Background: The chemical senses of insects mediate behaviors that are closely linked to survival and reproduction.

The order Diptera contains two model organisms, the vinegar fly Drosophila melanogaster and the mosquito

Anopheles gambiae, whose chemosensory genes have been extensively studied. Representing a third dipteran

lineage with an interesting phylogenetic position, and being ecologically distinct by feeding on plants, the Hessian

fly (Mayetiola destructor Say, Diptera: Cecidomyiidae) genome sequence has recently become available. Among

plant-feeding insects, the Hessian fly is unusual in ‘reprogramming’ the plant to create a superior food and in being the

target of plant resistance genes, a feature shared by plant pathogens. Chemoreception is essential for reproductive

success, including detection of sex pheromone and plant-produced chemicals by males and females, respectively.

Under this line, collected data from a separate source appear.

-- ==== Sys2Proof/Machine/Microcode.lean ====
section
/-! DEFINITION. Customer microcode: the control store's check bits, the checks of a package and its load (R126,
R129, R130). -/
namespace Sys2Proof.Machine
namespace State

/-! ## Check bits (R126) -/

/-- The codeword positions of the 192 word bits: those of 1–200 that are not powers of two. -/
def eccPositions : List Nat := (List.range 201).filter (fun i => i != 0 && !([1, 2, 4, 8, 16, 32, 64, 128].contains i))

/-- The nine check bits of a control-store word (R126). -/
def csCheck (w : Microword) : Nat :=
  let ps := (eccPositions.zipIdx).filter (fun e => bitOf w.toNat e.2)
  let low := (List.range 8).foldl (fun a i => a + (ps.filter (fun e => bitOf e.1 i)).length % 2 * 2 ^ i) 0
  low + 256 * ((popCount 192 w.toNat + popCount 8 low) % 2)

/-! ## The checks on each word (R130) -/

/-- The successors of a word at address `a` that R130 looks at: those the word can take. -/
def allSuccs (w : Microword) : List Nat :=
  let o := Word.op w
  if o = 0x18 ∨ o = 0x19 ∨ o = 0x14 then []
  else if o = 0x13 then [Word.next w]
  else if o = 0x17 then (List.range 16).map (fun i => Word.alt w + i)
  else if o = 0x16 then [Word.next w, Word.alt w]
  else
    let c := Word.cond w
    if c = 1 then [Word.alt w] else if c = 0 ∨ 10 ≤ c then [Word.next w] else [Word.next w, Word.alt w]

/-- Whether address `t` lies in the customer region. -/
def inRegion (t : Nat) : Bool := decide (12288 ≤ t ∧ t < 16384)

/-- A DJNZ at `a` that branches back to `t`: `t` lies after its LOOP word with no other LOOP between them (R130). -/
def djnzBack (word : Nat → Microword) (t a : Nat) : Bool :=
  let loops := (List.range (t - 12288)).any (fun j => Word.op (word (12288 + j)) == 0x15)
  let inner := (List.range (a - t)).any (fun j => Word.op (word (t + j)) == 0x15)
  loops && !inner

/-- Whether the word at `a` meets the checks of R130 that concern it alone. -/
def wordOk (s : State) (word : Nat → Microword) (a : Nat) : Bool :=
  let w := word a
  let o := Word.op w
  let back (t : Nat) : Bool := decide (t ≤ a)
  decide (o < 0x1B) && o != 0x1A && Word.at_ w 102 96 == 0 && decide (Word.minCycles o ≤ Word.cycles w)
    && (!(Word.control o) || Word.cond w == 0)
    && (allSuccs w).all inRegion
    && (o != 0x13 || (inRegion (Word.alt w) && !(back (Word.alt w))) || (s.exportAt (Word.alt w)).isSome)
    && decide (Word.moff w + Word.msize w ≤ 64)
    && (o != 0x15 || (Word.bsel w == 1 && decide (1 ≤ (Word.imm w).toNat ∧ (Word.imm w).toNat ≤ 8)))
    && (if o = 0x16 then !(back (Word.next w)) && (!(back (Word.alt w)) || djnzBack word (Word.alt w) a)
        else (allSuccs w).all (fun t => !(back t)))

/-- The deepest chain of calls from each customer word, found from the highest address down. -/
def depthTable (word : Nat → Microword) : SMap Nat :=
  (List.range 4096).foldl (fun m k =>
    let a := 16383 - k
    let w := word a
    let onward := ((allSuccs w).map (fun t => if a < t then mget 0 m t else 0)).foldl max 0
    let call := if Word.op w = 0x13 then 1 + (if a < Word.alt w then mget 0 m (Word.alt w) else 0) else 0
    mput m a (max onward call)) []

/-- The first word of a package that fails the checks of R130, as its region offset. -/
def firstBad (s : State) (m : SMap Microword) (first count : Nat) : Option Nat :=
  let word (a : Nat) : Microword := if a < 12288 then Word.filler else mget Word.filler m (a - 12288)
  let w := s.wTable word
  let d := depthTable word
  ((List.range count).map (first + ·)).find? (fun o =>
    let a := 12288 + o
    !(s.wordOk word a) || (mfind w a).isNone || decide (4 < mget 0 d a))

/-! ## A load -/

/-- The bank a load writes: neither in force nor named by ACTIVE's shadow, and with no frame using it (R130). -/
def loadTarget (s : State) : Option Nat :=
  let a := s.cfgFld Reg.PRS_CS_BANK F.PRS_CS_BANK.ACTIVE
  let b := s.fld Reg.PRS_CS_BANK F.PRS_CS_BANK.ACTIVE
  if a = b ∧ s.fld Reg.PRS_CS_BANK F.PRS_CS_BANK.OLD_BUSY = 0 then some (1 - a) else none

/-- PRS_CS_LOAD_CTL.STATUS (Table PARSE-15). -/
def loadStatus (s : State) (v : Nat) : State := s.setFld Reg.PRS_CS_LOAD_CTL F.PRS_CS_LOAD_CTL.STATUS v

/-- A load fails: the target bank stays as it was (R130). -/
def loadFail (s : State) (status failWord : Nat) : State :=
  let s := { s with prs := { s.prs with package := none, fetched := false } }
  let s := (s.loadStatus status).setFld Reg.PRS_CS_LOAD_CTL F.PRS_CS_LOAD_CTL.FAIL_WORD failWord
  (s.raise Src.PRS_LOAD_DONE (status + 16 * failWord)).raise Src.PRS_UCODE_REJECT status

/-- The words of a package, by region offset. -/
def packageWords (pkg : Bytes) (first count : Nat) : SMap Microword :=
  (List.range count).map (fun i => (first + i, BitVec.ofNat 192 (leAt pkg (192 + 24 * i) 24)))

end State

open State

/-- A Warden write of PRS_CS_LOAD_CTL.GO (R130): ignored while a load is in progress. -/
def ucodeLoadGo (by_ : Agent) (v : Word64) (s : State) : State :=
  s.accept by_ Reg.PRS_CS_LOAD_CTL (fun s =>
    let go := s.acts by_ Reg.PRS_CS_LOAD_CTL F.PRS_CS_LOAD_CTL.GO v.toNat
    let s := s.writeFields by_ Reg.PRS_CS_LOAD_CTL v.toNat
    if !go || s.fld Reg.PRS_CS_LOAD_CTL F.PRS_CS_LOAD_CTL.STATUS == 1 then s
    else
      match s.loadTarget with
      | none => s.loadFail 6 0xFFFF
      | some _ =>
        let s := { s with prs := { s.prs with package := none, fetched := false } }
        (s.loadStatus 1).setFld Reg.PRS_CS_LOAD_CTL F.PRS_CS_LOAD_CTL.FAIL_WORD 0xFFFF)

/-- The fetch over the host link ends: `ok` says without error, `package` is what was read (R130). -/
def ucodePackageFetched (ok : Bool) (package : Bytes) (s : State) : State :=
  if s.fld Reg.PRS_CS_LOAD_CTL F.PRS_CS_LOAD_CTL.STATUS ≠ 1 then s
  else if ok then { s with prs := { s.prs with package := some package, fetched := true } }.secTake
  else s.loadFail 8 0xFFFF

/-- A package is verified, checked and written to bank `target` (R129, R130); `sigOk` is the outcome of the check of its
signature. -/
def State.installPackage (s : State) (target : Option Nat) (sigOk : Bool) (pkg : Bytes) : State :=
  let count := leAt pkg 12 2
  let first := leAt pkg 14 2
  let header := sub pkg 0 4 == ascii "DLUC" && leAt pkg 4 2 == 1 && leAt pkg 6 2 == 0 && allZero (sub pkg 20 12)
    && decide (1 ≤ count ∧ count ≤ 4096 ∧ first + count ≤ 4096)
  let words := sub pkg 192 (24 * count)
  let signed := !s.sec.ownerKey.isEmpty && sub pkg 80 16 == sub s.sec.ownerId 0 16 && sub pkg 32 48 == sha384 words && sigOk
  if !header then s.loadFail 4 0xFFFF
  else
    let s := (s.count Ctr.SEC_VERIFICATIONS).emit (.verify s.sec.ownerKey (sha384 (sub pkg 0 96)) (sub pkg 96 96) sigOk)
    if !signed then s.loadFail 3 0xFFFF
    else if s.fld Reg.PRS_UCODE_VENDOR_VER F.PRS_UCODE_VENDOR_VER.VER < leAt pkg 16 4 then s.loadFail 7 0xFFFF
    else
      let m := packageWords pkg first count
      match s.firstBad m first count with
      | some o => s.loadFail 5 o
      | none =>
        match target with
        | none => s.loadFail 6 0xFFFF
        | some b =>
          let ver := leAt pkg 8 4
          let s := { s with prs := { s.prs with package := none, fetched := false } }
          let s := s.setBank b m
          let s := { s with prs := if b = 0 then { s.prs with digest0 := sub pkg 32 48 } else { s.prs with digest1 := sub pkg 32 48 } }
          let s := if b = 0 then
              (s.setFld Reg.PRS_CS_BANK F.PRS_CS_BANK.VALID0 1).setFld Reg.PRS_UCODE_CUSTOMER_VER F.PRS_UCODE_CUSTOMER_VER.BANK0_VER ver
            else
              (s.setFld Reg.PRS_CS_BANK F.PRS_CS_BANK.VALID1 1).setFld Reg.PRS_UCODE_CUSTOMER_VER F.PRS_UCODE_CUSTOMER_VER.BANK1_VER ver
          let s := (s.loadStatus 2).raise Src.PRS_LOAD_DONE (2 + 16 * 0xFFFF)
          s.controlNow 0x08 (le 4 b ++ le 4 ver ++ sub pkg 32 8)

/-- Verification completes: the package's words are checked and written to the target bank (R129, R130). It waits for the
security module (R347, R348), whose check of the signature `sigOk` gives. -/
def ucodeLoadComplete (sigOk : Bool) (s : State) : State :=
  match s.prs.package with
  | none => s
  | some pkg => if s.secServing == some 3 then (s.installPackage s.loadTarget sigOk pkg).secTake else s

/-- The background read meets word `w` of slice `sl`, of customer bank `bank` or, with 2, of the vendor region, with
`errors` bits in error: 1 is corrected and counted, 2 leaves the word bad until it is restored (R126). -/
def csBackgroundCheck (sl bank w errors : Nat) (s : State) : State :=
  if errors = 1 then s.count (Ctr.PRS_CS_CORRECTED sl)
  else if errors = 2 then
    let s := if s.prs.ecc.contains (sl, bank, w) then s else { s with prs := { s.prs with ecc := s.prs.ecc ++ [(sl, bank, w)] } }
    s.raise Src.PRS_CS_ECC (w + 2 ^ 14 * sl)
  else s

/-- A word with a double-bit error has been restored from the DRAM copy (R126). -/
def csRestoreDone (sl bank w : Nat) (s : State) : State :=
  let s := if s.prs.ecc.contains (sl, bank, w) then s.copyRead 2 else s
  { s with prs := { s.prs with ecc := s.prs.ecc.filter (· != (sl, bank, w)) } }

end Sys2Proof.Machine
end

Results: We identified genes encoding 122 odorant receptors (OR), 28 gustatory receptors (GR), 39 ionotropic

receptors (IR), 32 odorant binding proteins, and 7 sensory neuron membrane proteins in the Hessian fly genome. We

then mapped Illumina-sequenced transcriptome reads to the genome to explore gene expression in male and female

antennae and terminal abdominal segments. Our results reveal that a large number of chemosensory genes have

up-regulated expression in the antennae, and the expression is in many cases sex-specific. Sex-specific expression is

particularly evident among the Or genes, consistent with the sex-divergent olfactory-mediated behaviors of the adults.

In addition, the large number of Ors in the genome but the reduced set of Grs and divergent Irs suggest that the

short-lived adults rely more on long-range olfaction than on short-range gustation. We also report up-regulated

expression of some genes from all chemosensory gene families in the terminal segments of the abdomen, which

play important roles in reproduction.

Conclusions: We show that a large number of the chemosensory genes in the Hessian fly genome have sex- and

tissue-specific expression profiles. Our findings provide the first insights into the molecular basis of chemoreception in

plant-feeding flies, representing an important advance toward a more complete understanding of olfaction in Diptera

and its links to ecological specialization.